EXERCISE DESCRIPTION: A line below contains "m.source = 0 →", and a later one contains "t ∧ rd t Reg.FCL_FIRST_VALUE = rd". Repeat both, with every line between them, exactly.

GIVEN DATA:

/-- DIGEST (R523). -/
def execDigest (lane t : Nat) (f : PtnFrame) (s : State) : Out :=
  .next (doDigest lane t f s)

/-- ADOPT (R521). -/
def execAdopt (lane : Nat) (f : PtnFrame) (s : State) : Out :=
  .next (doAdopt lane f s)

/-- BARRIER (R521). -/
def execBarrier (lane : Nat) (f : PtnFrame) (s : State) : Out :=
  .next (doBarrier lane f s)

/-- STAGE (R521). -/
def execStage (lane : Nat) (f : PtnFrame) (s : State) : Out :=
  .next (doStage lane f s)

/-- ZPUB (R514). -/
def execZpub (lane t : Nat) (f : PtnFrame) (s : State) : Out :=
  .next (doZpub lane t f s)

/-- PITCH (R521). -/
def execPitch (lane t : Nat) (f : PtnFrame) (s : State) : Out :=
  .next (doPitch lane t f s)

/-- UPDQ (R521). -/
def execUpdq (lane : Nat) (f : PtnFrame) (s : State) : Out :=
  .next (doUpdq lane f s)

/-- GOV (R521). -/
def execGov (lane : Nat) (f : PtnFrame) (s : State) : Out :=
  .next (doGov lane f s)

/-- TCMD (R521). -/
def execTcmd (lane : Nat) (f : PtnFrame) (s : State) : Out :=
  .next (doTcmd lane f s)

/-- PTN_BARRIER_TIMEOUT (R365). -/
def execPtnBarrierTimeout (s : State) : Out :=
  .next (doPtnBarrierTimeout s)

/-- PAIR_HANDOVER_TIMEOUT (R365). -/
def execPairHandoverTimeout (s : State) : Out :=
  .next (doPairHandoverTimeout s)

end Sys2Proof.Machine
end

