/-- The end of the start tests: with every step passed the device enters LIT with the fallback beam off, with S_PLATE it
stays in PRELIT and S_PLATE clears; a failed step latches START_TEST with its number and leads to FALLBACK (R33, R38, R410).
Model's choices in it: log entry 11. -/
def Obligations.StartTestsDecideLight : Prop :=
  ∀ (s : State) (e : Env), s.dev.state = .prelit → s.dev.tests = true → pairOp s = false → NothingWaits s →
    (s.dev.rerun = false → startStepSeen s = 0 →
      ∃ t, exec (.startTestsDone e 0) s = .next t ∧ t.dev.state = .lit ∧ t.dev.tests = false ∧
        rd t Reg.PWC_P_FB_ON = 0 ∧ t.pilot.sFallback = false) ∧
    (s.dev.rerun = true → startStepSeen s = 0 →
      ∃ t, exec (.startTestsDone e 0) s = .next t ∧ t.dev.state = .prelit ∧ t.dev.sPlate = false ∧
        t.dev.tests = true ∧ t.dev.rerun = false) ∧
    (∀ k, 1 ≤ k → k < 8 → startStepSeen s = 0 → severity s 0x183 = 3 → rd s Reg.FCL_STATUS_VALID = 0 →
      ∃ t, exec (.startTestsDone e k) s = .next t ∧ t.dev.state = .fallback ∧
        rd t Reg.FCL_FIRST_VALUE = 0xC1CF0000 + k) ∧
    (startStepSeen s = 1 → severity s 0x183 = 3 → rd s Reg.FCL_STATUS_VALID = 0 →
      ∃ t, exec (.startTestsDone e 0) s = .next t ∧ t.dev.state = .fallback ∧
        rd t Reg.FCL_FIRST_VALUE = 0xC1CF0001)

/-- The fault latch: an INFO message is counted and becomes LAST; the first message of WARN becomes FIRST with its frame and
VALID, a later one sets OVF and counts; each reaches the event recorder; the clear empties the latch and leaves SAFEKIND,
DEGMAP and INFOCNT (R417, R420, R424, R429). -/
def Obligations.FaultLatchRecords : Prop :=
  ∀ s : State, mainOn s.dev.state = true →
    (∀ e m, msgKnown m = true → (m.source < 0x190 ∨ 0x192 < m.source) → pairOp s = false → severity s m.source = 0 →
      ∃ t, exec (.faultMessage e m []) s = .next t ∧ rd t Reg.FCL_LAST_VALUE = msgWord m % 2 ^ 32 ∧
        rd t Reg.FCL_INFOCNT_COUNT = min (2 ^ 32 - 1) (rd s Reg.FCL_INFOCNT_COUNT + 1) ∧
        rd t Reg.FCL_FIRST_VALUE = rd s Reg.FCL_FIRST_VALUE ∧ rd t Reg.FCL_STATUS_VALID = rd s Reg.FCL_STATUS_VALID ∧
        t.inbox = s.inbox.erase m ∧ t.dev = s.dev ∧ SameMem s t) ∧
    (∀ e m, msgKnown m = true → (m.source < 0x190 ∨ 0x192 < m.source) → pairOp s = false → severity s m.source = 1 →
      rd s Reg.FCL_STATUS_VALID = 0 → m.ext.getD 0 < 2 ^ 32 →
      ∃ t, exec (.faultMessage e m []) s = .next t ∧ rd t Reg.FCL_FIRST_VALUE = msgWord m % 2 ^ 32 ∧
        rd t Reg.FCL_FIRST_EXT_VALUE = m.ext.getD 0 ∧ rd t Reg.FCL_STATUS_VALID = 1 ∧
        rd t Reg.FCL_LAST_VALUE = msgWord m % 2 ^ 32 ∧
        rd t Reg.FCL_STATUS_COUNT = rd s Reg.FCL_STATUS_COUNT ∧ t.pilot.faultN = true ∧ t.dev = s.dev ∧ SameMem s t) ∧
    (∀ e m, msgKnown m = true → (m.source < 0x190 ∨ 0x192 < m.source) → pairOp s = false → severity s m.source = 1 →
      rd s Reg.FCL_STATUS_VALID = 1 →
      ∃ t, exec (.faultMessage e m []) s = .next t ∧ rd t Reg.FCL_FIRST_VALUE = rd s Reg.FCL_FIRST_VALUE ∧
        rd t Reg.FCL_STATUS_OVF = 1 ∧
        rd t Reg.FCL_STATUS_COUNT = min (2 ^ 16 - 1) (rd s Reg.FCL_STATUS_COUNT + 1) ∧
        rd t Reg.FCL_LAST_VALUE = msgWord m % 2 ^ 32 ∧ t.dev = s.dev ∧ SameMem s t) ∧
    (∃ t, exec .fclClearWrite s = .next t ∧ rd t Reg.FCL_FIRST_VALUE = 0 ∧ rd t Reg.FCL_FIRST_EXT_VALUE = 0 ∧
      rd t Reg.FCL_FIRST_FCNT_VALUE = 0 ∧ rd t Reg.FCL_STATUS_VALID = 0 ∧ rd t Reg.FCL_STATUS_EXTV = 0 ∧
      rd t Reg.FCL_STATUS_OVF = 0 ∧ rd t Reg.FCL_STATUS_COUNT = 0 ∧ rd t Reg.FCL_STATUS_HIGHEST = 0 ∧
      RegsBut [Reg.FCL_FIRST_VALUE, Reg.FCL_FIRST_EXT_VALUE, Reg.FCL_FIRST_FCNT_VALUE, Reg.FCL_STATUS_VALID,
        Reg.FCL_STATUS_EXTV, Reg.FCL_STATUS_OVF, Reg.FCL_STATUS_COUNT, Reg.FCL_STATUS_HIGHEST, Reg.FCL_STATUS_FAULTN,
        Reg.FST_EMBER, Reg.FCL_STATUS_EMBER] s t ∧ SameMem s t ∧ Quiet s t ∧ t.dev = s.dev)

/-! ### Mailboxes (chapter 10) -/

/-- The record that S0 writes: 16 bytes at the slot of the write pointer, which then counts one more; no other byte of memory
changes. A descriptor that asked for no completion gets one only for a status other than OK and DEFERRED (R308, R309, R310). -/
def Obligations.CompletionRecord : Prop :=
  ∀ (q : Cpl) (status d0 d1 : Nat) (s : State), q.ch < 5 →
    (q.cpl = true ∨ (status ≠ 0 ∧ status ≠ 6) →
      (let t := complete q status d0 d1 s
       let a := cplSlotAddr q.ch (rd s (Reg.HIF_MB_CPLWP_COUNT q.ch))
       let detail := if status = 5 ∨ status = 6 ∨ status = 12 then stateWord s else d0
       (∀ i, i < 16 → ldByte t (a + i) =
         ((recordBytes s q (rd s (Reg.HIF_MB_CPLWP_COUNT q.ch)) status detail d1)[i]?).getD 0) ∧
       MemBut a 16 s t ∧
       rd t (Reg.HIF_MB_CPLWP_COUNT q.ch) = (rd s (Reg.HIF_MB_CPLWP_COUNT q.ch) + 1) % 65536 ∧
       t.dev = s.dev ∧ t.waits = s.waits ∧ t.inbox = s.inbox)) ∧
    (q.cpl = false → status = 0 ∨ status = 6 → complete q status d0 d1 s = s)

---

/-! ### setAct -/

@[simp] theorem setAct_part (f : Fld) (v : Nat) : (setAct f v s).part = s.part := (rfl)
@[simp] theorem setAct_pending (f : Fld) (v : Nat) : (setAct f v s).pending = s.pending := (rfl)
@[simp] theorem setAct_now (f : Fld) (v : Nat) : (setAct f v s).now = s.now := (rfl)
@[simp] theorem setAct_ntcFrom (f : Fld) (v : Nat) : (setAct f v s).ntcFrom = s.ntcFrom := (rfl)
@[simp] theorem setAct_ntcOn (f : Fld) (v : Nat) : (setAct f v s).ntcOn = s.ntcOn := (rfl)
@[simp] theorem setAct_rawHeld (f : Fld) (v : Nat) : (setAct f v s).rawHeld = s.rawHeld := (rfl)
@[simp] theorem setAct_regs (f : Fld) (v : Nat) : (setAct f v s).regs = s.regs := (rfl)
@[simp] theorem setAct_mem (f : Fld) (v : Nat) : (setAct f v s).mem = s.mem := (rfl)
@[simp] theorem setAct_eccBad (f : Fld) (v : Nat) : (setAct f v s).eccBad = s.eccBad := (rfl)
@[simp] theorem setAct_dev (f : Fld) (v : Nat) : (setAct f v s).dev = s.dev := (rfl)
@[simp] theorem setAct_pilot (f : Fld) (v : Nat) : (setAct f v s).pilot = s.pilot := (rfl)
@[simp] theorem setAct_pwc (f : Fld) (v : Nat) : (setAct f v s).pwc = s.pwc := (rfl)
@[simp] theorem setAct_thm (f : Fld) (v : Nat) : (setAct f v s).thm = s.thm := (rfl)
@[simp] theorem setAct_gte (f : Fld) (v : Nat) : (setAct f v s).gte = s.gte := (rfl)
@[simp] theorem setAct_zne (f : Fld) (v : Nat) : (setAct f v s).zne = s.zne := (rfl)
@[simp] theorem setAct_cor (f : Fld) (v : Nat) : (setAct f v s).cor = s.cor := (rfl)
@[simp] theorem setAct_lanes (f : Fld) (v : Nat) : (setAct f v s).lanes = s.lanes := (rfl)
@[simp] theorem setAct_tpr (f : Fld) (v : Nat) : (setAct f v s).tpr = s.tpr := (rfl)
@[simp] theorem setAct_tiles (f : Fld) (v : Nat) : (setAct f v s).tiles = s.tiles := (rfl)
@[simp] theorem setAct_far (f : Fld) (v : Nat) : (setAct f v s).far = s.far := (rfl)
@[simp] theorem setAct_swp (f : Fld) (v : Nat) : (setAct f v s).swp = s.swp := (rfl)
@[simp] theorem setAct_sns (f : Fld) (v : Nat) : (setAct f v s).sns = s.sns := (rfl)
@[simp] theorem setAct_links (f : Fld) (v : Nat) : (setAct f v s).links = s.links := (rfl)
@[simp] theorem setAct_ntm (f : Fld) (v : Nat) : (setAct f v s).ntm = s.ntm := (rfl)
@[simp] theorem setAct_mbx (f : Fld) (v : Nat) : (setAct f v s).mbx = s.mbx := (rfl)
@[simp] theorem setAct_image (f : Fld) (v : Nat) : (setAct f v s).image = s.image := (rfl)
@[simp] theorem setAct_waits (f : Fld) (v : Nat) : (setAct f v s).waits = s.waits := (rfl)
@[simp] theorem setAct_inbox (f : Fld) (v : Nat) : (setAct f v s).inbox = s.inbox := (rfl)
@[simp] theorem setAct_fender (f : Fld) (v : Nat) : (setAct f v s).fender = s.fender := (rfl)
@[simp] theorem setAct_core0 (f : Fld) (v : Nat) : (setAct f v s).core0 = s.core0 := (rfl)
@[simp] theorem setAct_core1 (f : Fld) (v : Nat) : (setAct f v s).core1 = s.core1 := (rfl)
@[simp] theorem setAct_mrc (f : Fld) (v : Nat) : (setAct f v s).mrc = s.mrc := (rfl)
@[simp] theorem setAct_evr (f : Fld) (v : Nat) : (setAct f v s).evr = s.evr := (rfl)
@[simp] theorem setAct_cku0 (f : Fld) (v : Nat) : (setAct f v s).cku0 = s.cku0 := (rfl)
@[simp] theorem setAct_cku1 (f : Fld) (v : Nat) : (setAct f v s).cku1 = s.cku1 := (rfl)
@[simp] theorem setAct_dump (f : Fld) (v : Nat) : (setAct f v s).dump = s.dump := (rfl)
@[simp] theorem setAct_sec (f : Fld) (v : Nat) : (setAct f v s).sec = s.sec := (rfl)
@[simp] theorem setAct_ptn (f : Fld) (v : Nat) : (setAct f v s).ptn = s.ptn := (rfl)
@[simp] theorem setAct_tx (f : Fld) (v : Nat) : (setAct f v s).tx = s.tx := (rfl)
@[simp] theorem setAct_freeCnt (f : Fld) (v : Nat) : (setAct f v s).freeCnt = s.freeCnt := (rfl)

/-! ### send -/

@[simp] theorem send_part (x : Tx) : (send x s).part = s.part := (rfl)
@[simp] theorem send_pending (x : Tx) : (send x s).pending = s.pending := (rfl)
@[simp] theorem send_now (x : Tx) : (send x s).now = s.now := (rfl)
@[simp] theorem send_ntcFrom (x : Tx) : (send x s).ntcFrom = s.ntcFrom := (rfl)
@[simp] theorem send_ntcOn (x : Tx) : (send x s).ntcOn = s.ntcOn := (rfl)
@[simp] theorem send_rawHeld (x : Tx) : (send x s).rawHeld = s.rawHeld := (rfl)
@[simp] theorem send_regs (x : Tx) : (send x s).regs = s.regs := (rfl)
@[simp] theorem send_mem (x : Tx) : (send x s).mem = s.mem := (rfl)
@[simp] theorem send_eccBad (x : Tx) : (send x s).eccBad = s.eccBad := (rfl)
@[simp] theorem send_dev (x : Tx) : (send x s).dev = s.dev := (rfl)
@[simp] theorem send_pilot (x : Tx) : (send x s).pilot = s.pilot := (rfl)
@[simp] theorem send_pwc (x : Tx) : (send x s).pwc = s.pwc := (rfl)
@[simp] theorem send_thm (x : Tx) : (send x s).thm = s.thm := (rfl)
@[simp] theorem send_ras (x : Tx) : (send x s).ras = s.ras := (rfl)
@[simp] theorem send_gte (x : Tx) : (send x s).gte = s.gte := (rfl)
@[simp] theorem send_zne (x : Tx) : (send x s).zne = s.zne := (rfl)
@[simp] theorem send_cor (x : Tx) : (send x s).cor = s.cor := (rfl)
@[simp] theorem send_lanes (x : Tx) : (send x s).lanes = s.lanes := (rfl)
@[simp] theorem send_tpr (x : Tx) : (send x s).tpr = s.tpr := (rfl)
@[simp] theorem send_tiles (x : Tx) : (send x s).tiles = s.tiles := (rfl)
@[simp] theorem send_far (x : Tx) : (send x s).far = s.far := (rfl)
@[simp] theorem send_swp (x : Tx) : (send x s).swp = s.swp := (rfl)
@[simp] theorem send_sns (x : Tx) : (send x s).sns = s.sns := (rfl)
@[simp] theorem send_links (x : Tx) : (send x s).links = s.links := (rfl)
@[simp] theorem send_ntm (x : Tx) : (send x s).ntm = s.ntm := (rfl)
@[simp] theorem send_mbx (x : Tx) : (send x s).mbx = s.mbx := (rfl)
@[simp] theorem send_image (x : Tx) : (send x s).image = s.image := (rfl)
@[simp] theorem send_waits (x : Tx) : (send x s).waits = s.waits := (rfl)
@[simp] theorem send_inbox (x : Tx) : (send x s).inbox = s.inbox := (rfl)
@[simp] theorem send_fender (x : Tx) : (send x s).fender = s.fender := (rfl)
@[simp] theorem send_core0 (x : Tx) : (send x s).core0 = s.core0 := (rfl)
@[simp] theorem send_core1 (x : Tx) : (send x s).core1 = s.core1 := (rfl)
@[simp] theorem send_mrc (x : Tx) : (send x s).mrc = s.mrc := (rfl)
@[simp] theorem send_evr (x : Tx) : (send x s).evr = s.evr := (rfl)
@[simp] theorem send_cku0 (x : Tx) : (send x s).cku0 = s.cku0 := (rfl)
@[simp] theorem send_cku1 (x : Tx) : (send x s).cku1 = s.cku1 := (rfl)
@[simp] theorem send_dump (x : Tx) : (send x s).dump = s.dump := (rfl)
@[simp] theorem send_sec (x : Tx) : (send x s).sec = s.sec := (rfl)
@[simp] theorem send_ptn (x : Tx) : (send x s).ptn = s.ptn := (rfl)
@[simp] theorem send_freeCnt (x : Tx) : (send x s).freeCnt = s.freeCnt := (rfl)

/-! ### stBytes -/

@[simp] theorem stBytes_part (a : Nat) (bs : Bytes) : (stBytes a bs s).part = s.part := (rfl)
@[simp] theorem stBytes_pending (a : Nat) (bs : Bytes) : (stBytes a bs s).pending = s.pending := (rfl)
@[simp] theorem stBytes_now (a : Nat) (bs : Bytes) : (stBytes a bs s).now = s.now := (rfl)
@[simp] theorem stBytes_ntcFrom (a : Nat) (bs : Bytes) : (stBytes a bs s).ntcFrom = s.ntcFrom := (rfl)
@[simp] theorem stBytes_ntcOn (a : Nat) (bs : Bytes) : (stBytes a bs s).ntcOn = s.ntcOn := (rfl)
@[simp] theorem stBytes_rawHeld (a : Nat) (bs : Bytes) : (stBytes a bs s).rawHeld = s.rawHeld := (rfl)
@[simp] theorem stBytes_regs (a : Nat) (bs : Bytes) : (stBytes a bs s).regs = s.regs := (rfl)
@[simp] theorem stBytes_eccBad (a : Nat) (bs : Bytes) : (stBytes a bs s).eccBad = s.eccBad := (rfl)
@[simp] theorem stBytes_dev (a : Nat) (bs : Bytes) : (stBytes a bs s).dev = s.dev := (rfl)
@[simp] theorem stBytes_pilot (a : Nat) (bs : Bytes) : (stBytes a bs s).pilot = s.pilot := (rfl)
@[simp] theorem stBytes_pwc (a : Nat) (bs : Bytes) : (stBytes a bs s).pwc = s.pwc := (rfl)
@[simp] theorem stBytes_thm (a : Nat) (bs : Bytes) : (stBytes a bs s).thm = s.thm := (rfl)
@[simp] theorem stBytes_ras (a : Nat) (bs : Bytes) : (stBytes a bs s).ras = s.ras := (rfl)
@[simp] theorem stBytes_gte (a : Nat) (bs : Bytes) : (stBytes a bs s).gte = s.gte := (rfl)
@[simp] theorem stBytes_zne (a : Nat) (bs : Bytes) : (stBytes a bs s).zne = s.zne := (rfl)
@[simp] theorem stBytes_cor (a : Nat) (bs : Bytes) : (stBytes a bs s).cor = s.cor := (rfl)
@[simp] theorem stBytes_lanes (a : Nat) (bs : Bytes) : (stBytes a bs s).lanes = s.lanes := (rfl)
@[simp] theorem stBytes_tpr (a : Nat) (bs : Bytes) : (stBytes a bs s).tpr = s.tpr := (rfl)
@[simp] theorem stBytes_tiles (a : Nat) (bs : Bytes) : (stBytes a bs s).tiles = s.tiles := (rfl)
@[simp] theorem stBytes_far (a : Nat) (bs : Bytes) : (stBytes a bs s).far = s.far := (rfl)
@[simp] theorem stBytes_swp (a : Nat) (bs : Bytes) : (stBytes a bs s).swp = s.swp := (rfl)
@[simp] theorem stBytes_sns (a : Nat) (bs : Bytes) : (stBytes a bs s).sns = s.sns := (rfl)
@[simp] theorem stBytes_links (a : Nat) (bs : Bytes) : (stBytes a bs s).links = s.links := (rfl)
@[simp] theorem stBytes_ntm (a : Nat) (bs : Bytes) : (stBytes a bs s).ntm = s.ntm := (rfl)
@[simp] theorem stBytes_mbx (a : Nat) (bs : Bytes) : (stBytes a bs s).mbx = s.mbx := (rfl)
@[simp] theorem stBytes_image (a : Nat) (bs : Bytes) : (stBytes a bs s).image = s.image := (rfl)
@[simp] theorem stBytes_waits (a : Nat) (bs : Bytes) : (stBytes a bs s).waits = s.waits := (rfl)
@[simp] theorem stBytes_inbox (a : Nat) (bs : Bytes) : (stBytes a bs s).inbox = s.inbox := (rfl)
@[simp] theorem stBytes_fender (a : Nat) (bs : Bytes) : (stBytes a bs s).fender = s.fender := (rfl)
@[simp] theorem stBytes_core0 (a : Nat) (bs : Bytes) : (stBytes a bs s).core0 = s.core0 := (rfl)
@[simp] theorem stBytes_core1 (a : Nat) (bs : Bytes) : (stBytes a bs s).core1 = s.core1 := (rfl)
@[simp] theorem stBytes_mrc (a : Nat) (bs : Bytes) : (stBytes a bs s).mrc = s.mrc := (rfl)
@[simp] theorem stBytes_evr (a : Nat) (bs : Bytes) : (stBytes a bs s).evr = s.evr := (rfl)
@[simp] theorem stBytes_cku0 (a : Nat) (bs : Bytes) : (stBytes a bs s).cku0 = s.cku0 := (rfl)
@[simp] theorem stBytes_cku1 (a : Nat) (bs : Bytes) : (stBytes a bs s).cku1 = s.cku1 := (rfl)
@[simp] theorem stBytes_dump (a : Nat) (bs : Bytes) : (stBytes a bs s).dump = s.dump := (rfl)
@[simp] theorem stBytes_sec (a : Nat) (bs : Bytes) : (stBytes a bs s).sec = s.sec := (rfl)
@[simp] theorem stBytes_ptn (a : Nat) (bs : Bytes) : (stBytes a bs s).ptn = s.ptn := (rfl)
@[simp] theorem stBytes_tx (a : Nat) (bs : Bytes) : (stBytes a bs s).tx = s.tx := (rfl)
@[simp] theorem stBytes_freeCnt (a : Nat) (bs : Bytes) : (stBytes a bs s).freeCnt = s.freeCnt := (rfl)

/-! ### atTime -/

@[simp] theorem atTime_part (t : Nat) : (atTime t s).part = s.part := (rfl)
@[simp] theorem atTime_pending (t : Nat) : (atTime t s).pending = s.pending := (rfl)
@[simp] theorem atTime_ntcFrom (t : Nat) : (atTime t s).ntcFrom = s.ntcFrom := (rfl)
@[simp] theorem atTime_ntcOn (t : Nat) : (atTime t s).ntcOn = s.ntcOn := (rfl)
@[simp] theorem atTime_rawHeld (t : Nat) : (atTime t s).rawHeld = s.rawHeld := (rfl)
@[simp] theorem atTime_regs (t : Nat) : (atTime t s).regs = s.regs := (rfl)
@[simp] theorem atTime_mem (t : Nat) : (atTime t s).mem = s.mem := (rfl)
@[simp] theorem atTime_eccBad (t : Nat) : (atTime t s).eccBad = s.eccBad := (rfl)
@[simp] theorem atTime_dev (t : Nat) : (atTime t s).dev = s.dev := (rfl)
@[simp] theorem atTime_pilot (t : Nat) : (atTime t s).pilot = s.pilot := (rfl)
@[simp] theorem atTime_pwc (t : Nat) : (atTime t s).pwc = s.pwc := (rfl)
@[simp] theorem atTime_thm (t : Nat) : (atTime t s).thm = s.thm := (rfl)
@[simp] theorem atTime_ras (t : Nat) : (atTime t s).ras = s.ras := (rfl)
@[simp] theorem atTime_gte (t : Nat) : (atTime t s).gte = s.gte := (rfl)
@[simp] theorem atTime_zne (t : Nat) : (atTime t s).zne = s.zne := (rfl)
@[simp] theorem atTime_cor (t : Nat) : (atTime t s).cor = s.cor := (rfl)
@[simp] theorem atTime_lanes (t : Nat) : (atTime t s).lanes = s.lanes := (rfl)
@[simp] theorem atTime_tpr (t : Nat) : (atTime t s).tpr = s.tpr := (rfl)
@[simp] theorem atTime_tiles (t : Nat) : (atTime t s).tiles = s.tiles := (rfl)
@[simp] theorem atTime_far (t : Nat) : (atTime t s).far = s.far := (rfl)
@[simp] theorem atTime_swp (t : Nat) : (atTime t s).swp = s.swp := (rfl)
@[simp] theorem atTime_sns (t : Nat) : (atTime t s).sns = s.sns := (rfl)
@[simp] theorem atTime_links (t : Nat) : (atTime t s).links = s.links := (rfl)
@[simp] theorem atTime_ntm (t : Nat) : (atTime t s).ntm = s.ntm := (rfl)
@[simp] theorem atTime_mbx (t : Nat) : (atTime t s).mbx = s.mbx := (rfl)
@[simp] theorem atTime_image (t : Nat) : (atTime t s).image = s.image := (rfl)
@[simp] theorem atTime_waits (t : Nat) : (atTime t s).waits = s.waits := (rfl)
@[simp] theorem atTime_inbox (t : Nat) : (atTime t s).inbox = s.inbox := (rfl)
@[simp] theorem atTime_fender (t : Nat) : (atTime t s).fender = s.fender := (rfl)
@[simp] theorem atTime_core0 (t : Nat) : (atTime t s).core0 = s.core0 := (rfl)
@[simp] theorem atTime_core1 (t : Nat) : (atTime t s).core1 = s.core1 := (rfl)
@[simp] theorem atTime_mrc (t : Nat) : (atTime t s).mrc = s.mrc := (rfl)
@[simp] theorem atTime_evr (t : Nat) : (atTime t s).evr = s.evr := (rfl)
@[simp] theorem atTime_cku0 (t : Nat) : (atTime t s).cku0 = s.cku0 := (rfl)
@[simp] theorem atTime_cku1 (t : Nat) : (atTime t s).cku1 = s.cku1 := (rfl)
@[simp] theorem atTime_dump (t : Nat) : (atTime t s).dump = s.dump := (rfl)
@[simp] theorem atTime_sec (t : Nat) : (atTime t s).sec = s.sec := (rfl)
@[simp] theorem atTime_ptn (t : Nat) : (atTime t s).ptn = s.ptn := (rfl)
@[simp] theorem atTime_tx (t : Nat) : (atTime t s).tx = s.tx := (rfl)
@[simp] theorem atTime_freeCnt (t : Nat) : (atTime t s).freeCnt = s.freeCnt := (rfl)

ANSWER TO THIS TASK:
    (∀ e m, msgKnown m = true → (m.source < 0x190 ∨ 0x192 < m.source) → pairOp s = false → severity s m.source = 0 →
      ∃ t, exec (.faultMessage e m []) s = .next t ∧ rd t Reg.FCL_LAST_VALUE = msgWord m % 2 ^ 32 ∧
        rd t Reg.FCL_INFOCNT_COUNT = min (2 ^ 32 - 1) (rd s Reg.FCL_INFOCNT_COUNT + 1) ∧
        rd t Reg.FCL_FIRST_VALUE = rd s Reg.FCL_FIRST_VALUE ∧ rd t Reg.FCL_STATUS_VALID = rd s Reg.FCL_STATUS_VALID ∧
        t.inbox = s.inbox.erase m ∧ t.dev = s.dev ∧ SameMem s t) ∧
    (∀ e m, msgKnown m = true → (m.source < 0x190 ∨ 0x192 < m.source) → pairOp s = false → severity s m.source = 1 →
      rd s Reg.FCL_STATUS_VALID = 0 → m.ext.getD 0 < 2 ^ 32 →
      ∃ t, exec (.faultMessage e m []) s = .next t ∧ rd t Reg.FCL_FIRST_VALUE = msgWord m % 2 ^ 32 ∧
        rd t Reg.FCL_FIRST_EXT_VALUE = m.ext.getD 0 ∧ rd t Reg.FCL_STATUS_VALID = 1 ∧
        rd t Reg.FCL_LAST_VALUE = msgWord m % 2 ^ 32 ∧
        rd t Reg.FCL_STATUS_COUNT = rd s Reg.FCL_STATUS_COUNT ∧ t.pilot.faultN = true ∧ t.dev = s.dev ∧ SameMem s t) ∧
    (∀ e m, msgKnown m = true → (m.source < 0x190 ∨ 0x192 < m.source) → pairOp s = false → severity s m.source = 1 →
      rd s Reg.FCL_STATUS_VALID = 1 →
      ∃ t, exec (.faultMessage e m []) s = .next t ∧ rd t Reg.FCL_FIRST_VALUE = rd s Reg.FCL_FIRST_VALUE ∧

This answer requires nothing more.